The Lossy Pedal!
We made a pedal with Chase Bliss! You can get one here.
It was an uncharacteristically gray April day here in Southern California when the team from Chase Bliss parked under the orange tree in front of my house. The weather felt quite cold to me, but as they piled out of their rented van, I could tell they weren’t all that bundled up and didn’t mind the overcast sky and light chill.
We crowded around an orange table in a three-sided courtyard and began a little small talk. I asked if they enjoyed their retreat in Joshua Tree (they had), and Devin asked if the weather was nice out there (it was). But Chase Bliss asked a bigger question: what kind of pedal could we make together?
We’d been talking about a collaboration for over a year at that point, but no single idea had yet stuck to the wall. Then, in the courtyard at the orange table, someone said:
“What if we kept it simple — what if Lossy was a pedal?”
I can’t quite remember who said it. Certainly someone from Chase Bliss; most likely the man they call Knobs.
Or did Devin say it? I should’ve worn another layer that day. The cold has fogged my memory.
Whoever it was, that simplicity struck the group and took hold of the conversation: a guitar pedal that emulated the sound of low-quality mp3 files? Could the company with the digital brain and the analog heart commit themselves to something so… natively digital?

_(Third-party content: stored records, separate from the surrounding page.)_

-- ==== Sys2Proof/Laws/PerInstr.lean ====
section
/-! SUPPORT. Decoding the words of an instruction gives it back: one lemma for each constructor. -/

/-- The words of a well-formed instruction decode to it; a second word is the literal of R42. -/
def Sys2Proof.Laws.RoundTrip.Statement (i : Sys2Proof.Instr) : Prop :=
  Sys2Proof.WellFormed i → ∃ w ws, Sys2Proof.encode i = some (w :: ws) ∧ ws.length ≤ 1 ∧
    (Sys2Proof.hasLiteral w = true ↔ ws.length = 1) ∧ Sys2Proof.decodeWords w (ws.headD 0) = .ok i

namespace Sys2Proof.Laws.RT

open Sys2Proof Sys2Proof.Machine Sys2Proof.Laws.RoundTrip

/-! ## Codes -/

@[simp] theorem tagOf_code (x : Tag) : tagOf (tagCode x) = some x := by cases x <;> rfl
@[simp] theorem tagCode_lt (x : Tag) : tagCode x < 16 := by cases x <;> decide
@[simp] theorem eltOf_code (x : Elt) : eltOf (eltCode x) = some x := by cases x <;> rfl
@[simp] theorem eltCode_lt (x : Elt) : eltCode x < 16 := by cases x <;> decide
@[simp] theorem rndOf_code (x : Rnd) : rndOf (rndCode x) = some x := by cases x <;> rfl
@[simp] theorem rndCode_lt (x : Rnd) : rndCode x < 8 := by cases x <;> decide
@[simp] theorem ccOf_code (x : Cc) : ccOf (ccCode x) = some x := by cases x <;> rfl
@[simp] theorem ccCode_lt (x : Cc) : ccCode x < 8 := by cases x <;> decide
@[simp] theorem cvtOf_code (x : CvtTgt) : cvtOf (cvtCode x) = some x := by cases x <;> rfl
@[simp] theorem cvtCode_lt (x : CvtTgt) : cvtCode x < 16 := by cases x <;> decide
@[simp] theorem mfmtOf_code (x : MFmt) : mfmtOf (mfmtCode x) = some x := by cases x <;> rfl
@[simp] theorem mfmtCode_lt (x : MFmt) : mfmtCode x < 16 := by cases x <;> decide
@[simp] theorem tfmtOf_code (x : TFmt) : tfmtOf (tfmtCode x) = some x := by cases x <;> rfl
theorem tfmtCode_lt (x : TFmt) : tfmtCode x < 16 := by cases x <;> decide
@[simp] theorem scopeOf_code (x : Scope) : scopeOf (scopeCode x) = some x := by cases x <;> rfl
@[simp] theorem scopeCode_lt (x : Scope) : scopeCode x < 8 := by cases x <;> decide
@[simp] theorem ordOf_code (x : Ord4) : ordOf (ordCode x) = some x := by cases x <;> rfl
@[simp] theorem ordCode_lt (x : Ord4) : ordCode x < 4 := by cases x <;> decide
@[simp] theorem swzOf_code (x : Swz) : swzOf (swzCode x) = some x := by cases x <;> rfl
theorem swzCode_lt (x : Swz) : swzCode x < 4 := by cases x <;> decide
@[simp] theorem swzCode_lt8 (x : Swz) : swzCode x < 8 := by cases x <;> decide
@[simp] theorem sparOf_code (x : Sparsity) : sparOf (sparCode x) = some x := by cases x <;> rfl
theorem sparCode_lt (x : Sparsity) : sparCode x < 4 := by cases x <;> decide
@[simp] theorem aopOf_code (x : AOp) : aopOf (aopCode x) = some x := by cases x <;> rfl
theorem aopCode_lt (x : AOp) : aopCode x < 16 := by cases x <;> decide
@[simp] theorem msetOf_code (x : MsetKind) : msetOf (msetCode x) = some x := by cases x <;> rfl
@[simp] theorem msetCode_lt (x : MsetKind) : msetCode x < 16 := by cases x <;> decide
@[simp] theorem mopsOf_code (x : MopsOp) : mopsOf (mopsCode x) = some x := by cases x <;> rfl
@[simp] theorem mopsCode_lt (x : MopsOp) : mopsCode x < 16 := by cases x <;> decide
@[simp] theorem voteOf_code (x : VoteOp) : voteOf (voteCode x) = some x := by cases x <;> rfl
@[simp] theorem voteCode_lt (x : VoteOp) : voteCode x < 16 := by cases x <;> decide
@[simp] theorem redOf_code (x : RedOp) : redOf (redCode x) = some x := by cases x <;> rfl
@[simp] theorem redCode_lt (x : RedOp) : redCode x < 16 := by cases x <;> decide
@[simp] theorem sigOf_code (x : SigOp) : sigOf (sigCode x) = some x := by cases x <;> rfl
theorem sigCode_lt (x : SigOp) : sigCode x < 16 := by cases x <;> decide
@[simp] theorem cpyOf_code (x : CpyMode) : cpyOf (cpyCode x) = some x := by cases x <;> rfl
theorem cpyCode_lt (x : CpyMode) : cpyCode x < 8 := by cases x <;> decide
@[simp] theorem wspecOf_code (x : WSpec) : wspecOf (wspecCode x) = some x := by cases x <;> rfl
@[simp] theorem wspecCode_lt (x : WSpec) : wspecCode x < 65536 := by cases x <;> decide
@[simp] theorem flagOf_code (b : Bool) : flagOf (flagCode b) = some b := by cases b <;> rfl
@[simp] theorem flagCode_le (b : Bool) : flagCode b ≤ 1 := by cases b <;> decide
theorem flagCode_lt (b : Bool) : flagCode b < 2 := by cases b <;> decide
@[simp] theorem flagCode_lt8 (b : Bool) : flagCode b < 8 := by cases b <;> decide
@[simp] theorem maskOf_val (m : MaskNo) : maskOf m.val = some m := by simp [maskOf, m.isLt]
@[simp] theorem maskOf_coe (m : MaskNo) : maskOf ↑m = some m := maskOf_val m
@[simp] theorem maskNo_lt (m : MaskNo) : m.val < 256 := by omega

I asked them as much, to which they paused. All eyes turned to Knobs, but then his eyes turned to Joel, their leader.
“Oh absolutely!,” said Joel.
And just like that: we were making a pedal together!
Which is exactly what we’ve done.
Just eight months after that fateful meeting at an orange table under gray skies, Chase Bliss and Goodhertz have made a pink pedal: Lossy.
If you’ve read this far, we know you’ll love the pedal, so go get one before they’re gone!
We want to send a gigantic thank-you to everyone at Chase Bliss for making this happen, and for being so enthusiastic about putting our DSP into such an amazing — and beautiful — little piece of hardware.
Personally, I’d also like to thank Devin and Jasper, who’ve been working on getting our DSP into hardware since all the way back in 2018. It’s been a long road (which Covid turned into an odyssey), but it’s all been worth it.
What an absolute joy it is to plug a guitar into a pedal and hear the underwater garbles of Lossy come to life on a quarter-inch out.